*DATA PROVIDED*
▬▬▬

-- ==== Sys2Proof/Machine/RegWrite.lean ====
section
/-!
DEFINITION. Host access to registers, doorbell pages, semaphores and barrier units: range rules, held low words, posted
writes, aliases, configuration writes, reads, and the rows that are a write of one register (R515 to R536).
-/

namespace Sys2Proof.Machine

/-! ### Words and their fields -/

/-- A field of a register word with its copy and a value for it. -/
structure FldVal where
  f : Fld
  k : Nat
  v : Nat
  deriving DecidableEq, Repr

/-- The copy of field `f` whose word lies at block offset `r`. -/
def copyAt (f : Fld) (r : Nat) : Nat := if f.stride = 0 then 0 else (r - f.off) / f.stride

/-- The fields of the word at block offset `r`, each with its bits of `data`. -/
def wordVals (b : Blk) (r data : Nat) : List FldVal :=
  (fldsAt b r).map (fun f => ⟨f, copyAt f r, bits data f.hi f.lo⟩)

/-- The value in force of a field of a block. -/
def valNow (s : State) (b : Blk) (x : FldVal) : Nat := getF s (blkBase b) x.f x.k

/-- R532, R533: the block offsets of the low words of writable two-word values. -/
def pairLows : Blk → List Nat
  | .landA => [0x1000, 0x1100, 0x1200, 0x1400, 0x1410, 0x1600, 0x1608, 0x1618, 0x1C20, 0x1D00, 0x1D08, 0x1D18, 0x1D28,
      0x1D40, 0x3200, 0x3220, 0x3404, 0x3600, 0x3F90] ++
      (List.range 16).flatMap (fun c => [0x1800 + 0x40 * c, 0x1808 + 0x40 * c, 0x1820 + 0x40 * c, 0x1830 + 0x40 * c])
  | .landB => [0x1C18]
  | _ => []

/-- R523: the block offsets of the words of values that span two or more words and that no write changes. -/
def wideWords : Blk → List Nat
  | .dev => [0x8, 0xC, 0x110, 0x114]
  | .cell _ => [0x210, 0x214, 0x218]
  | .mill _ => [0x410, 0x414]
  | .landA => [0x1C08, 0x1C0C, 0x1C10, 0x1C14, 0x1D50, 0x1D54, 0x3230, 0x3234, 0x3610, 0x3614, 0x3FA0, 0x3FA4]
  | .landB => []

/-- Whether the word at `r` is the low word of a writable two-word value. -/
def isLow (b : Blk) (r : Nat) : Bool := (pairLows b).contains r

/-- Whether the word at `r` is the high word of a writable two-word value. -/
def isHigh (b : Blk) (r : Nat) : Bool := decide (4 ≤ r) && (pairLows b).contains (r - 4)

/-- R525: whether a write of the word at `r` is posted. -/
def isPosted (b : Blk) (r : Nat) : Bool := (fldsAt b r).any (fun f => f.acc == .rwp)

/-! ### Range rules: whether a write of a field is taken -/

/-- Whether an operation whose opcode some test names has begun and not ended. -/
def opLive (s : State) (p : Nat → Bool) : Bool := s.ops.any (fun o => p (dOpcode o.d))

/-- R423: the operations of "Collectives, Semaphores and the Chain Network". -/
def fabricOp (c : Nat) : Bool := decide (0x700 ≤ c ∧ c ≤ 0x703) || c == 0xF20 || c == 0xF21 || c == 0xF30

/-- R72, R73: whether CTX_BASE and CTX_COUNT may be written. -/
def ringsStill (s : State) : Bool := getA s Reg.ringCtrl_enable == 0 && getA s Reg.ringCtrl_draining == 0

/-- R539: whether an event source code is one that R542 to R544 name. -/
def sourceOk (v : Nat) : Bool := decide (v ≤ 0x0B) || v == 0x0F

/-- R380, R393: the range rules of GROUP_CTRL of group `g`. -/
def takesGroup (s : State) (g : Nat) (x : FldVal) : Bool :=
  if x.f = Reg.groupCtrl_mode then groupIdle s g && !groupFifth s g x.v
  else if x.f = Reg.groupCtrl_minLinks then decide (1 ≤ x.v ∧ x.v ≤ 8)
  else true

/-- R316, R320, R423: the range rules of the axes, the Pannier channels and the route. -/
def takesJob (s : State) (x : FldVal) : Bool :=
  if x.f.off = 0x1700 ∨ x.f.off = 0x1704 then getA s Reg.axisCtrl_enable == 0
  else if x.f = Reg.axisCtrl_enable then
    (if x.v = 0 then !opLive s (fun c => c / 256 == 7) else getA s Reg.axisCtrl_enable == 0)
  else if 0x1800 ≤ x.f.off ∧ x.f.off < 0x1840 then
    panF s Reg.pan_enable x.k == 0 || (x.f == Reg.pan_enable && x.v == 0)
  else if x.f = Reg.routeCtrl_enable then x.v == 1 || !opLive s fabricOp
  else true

▬▬▬

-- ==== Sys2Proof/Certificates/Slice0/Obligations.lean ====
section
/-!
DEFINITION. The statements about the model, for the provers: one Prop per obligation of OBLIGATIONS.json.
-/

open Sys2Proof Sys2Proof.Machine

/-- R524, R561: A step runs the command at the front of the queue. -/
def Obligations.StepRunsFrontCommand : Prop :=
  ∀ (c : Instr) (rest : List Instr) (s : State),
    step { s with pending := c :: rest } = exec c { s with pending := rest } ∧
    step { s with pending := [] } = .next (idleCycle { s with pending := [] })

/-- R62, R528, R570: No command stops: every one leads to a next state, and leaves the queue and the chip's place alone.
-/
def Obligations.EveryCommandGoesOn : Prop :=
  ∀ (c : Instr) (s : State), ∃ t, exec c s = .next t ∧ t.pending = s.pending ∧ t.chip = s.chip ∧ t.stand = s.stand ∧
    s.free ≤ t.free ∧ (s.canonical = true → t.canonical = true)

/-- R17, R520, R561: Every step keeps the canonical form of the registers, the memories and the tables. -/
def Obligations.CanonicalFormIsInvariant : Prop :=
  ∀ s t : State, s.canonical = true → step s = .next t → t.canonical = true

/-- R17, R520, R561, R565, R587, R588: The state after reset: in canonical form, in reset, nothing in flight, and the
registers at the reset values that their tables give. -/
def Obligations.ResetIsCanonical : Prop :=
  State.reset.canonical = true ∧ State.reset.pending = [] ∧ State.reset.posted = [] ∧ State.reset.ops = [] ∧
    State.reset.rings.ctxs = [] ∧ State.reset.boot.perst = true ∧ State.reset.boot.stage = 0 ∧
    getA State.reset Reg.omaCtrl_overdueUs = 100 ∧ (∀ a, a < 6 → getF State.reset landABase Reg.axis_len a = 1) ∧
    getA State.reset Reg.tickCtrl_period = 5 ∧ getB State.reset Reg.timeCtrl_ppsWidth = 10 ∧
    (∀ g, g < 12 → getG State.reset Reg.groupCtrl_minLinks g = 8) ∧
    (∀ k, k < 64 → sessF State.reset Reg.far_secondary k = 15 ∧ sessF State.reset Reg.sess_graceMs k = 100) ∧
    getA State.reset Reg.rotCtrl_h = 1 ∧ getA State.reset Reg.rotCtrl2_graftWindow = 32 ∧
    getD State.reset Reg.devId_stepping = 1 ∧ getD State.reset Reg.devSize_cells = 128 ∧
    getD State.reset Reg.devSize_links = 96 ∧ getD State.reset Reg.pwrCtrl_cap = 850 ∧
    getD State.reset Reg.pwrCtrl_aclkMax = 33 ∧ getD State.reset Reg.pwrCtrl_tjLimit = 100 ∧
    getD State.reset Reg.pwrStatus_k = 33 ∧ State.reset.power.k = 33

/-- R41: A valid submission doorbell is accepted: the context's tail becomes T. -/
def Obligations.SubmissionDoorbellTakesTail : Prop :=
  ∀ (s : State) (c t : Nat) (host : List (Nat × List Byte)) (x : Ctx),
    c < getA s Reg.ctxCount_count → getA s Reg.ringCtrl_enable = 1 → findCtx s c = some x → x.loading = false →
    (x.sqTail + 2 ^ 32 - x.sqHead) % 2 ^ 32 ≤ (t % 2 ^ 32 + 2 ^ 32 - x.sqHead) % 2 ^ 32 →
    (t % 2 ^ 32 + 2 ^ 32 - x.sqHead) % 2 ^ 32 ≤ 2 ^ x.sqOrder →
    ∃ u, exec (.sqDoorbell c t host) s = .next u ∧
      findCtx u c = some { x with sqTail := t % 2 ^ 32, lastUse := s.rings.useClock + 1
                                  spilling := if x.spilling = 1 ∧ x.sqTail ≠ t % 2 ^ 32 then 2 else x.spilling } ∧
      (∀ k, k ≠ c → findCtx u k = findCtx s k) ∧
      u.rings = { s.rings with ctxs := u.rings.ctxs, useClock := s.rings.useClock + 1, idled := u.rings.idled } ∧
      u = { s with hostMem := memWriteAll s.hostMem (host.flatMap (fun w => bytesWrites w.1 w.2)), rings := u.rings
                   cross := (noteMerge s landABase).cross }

▬▬▬

In the listing above, find the line containing "-- ==== Sys2Proof/Machine/RegWrite.lean" and the line containing "def isLow (b", then repeat those two lines and everything between them exactly.

-- ==== Sys2Proof/Machine/RegWrite.lean ====
section
/-!
DEFINITION. Host access to registers, doorbell pages, semaphores and barrier units: range rules, held low words, posted
writes, aliases, configuration writes, reads, and the rows that are a write of one register (R515 to R536).
-/

namespace Sys2Proof.Machine

/-! ### Words and their fields -/

/-- A field of a register word with its copy and a value for it. -/
structure FldVal where
  f : Fld
  k : Nat
  v : Nat
  deriving DecidableEq, Repr

/-- The copy of field `f` whose word lies at block offset `r`. -/
def copyAt (f : Fld) (r : Nat) : Nat := if f.stride = 0 then 0 else (r - f.off) / f.stride

/-- The fields of the word at block offset `r`, each with its bits of `data`. -/
def wordVals (b : Blk) (r data : Nat) : List FldVal :=
  (fldsAt b r).map (fun f => ⟨f, copyAt f r, bits data f.hi f.lo⟩)

/-- The value in force of a field of a block. -/
def valNow (s : State) (b : Blk) (x : FldVal) : Nat := getF s (blkBase b) x.f x.k

/-- R532, R533: the block offsets of the low words of writable two-word values. -/
def pairLows : Blk → List Nat
  | .landA => [0x1000, 0x1100, 0x1200, 0x1400, 0x1410, 0x1600, 0x1608, 0x1618, 0x1C20, 0x1D00, 0x1D08, 0x1D18, 0x1D28,
      0x1D40, 0x3200, 0x3220, 0x3404, 0x3600, 0x3F90] ++
      (List.range 16).flatMap (fun c => [0x1800 + 0x40 * c, 0x1808 + 0x40 * c, 0x1820 + 0x40 * c, 0x1830 + 0x40 * c])
  | .landB => [0x1C18]
  | _ => []

/-- R523: the block offsets of the words of values that span two or more words and that no write changes. -/
def wideWords : Blk → List Nat
  | .dev => [0x8, 0xC, 0x110, 0x114]
  | .cell _ => [0x210, 0x214, 0x218]
  | .mill _ => [0x410, 0x414]
  | .landA => [0x1C08, 0x1C0C, 0x1C10, 0x1C14, 0x1D50, 0x1D54, 0x3230, 0x3234, 0x3610, 0x3614, 0x3FA0, 0x3FA4]
  | .landB => []

/-- Whether the word at `r` is the low word of a writable two-word value. -/
def isLow (b : Blk) (r : Nat) : Bool := (pairLows b).contains r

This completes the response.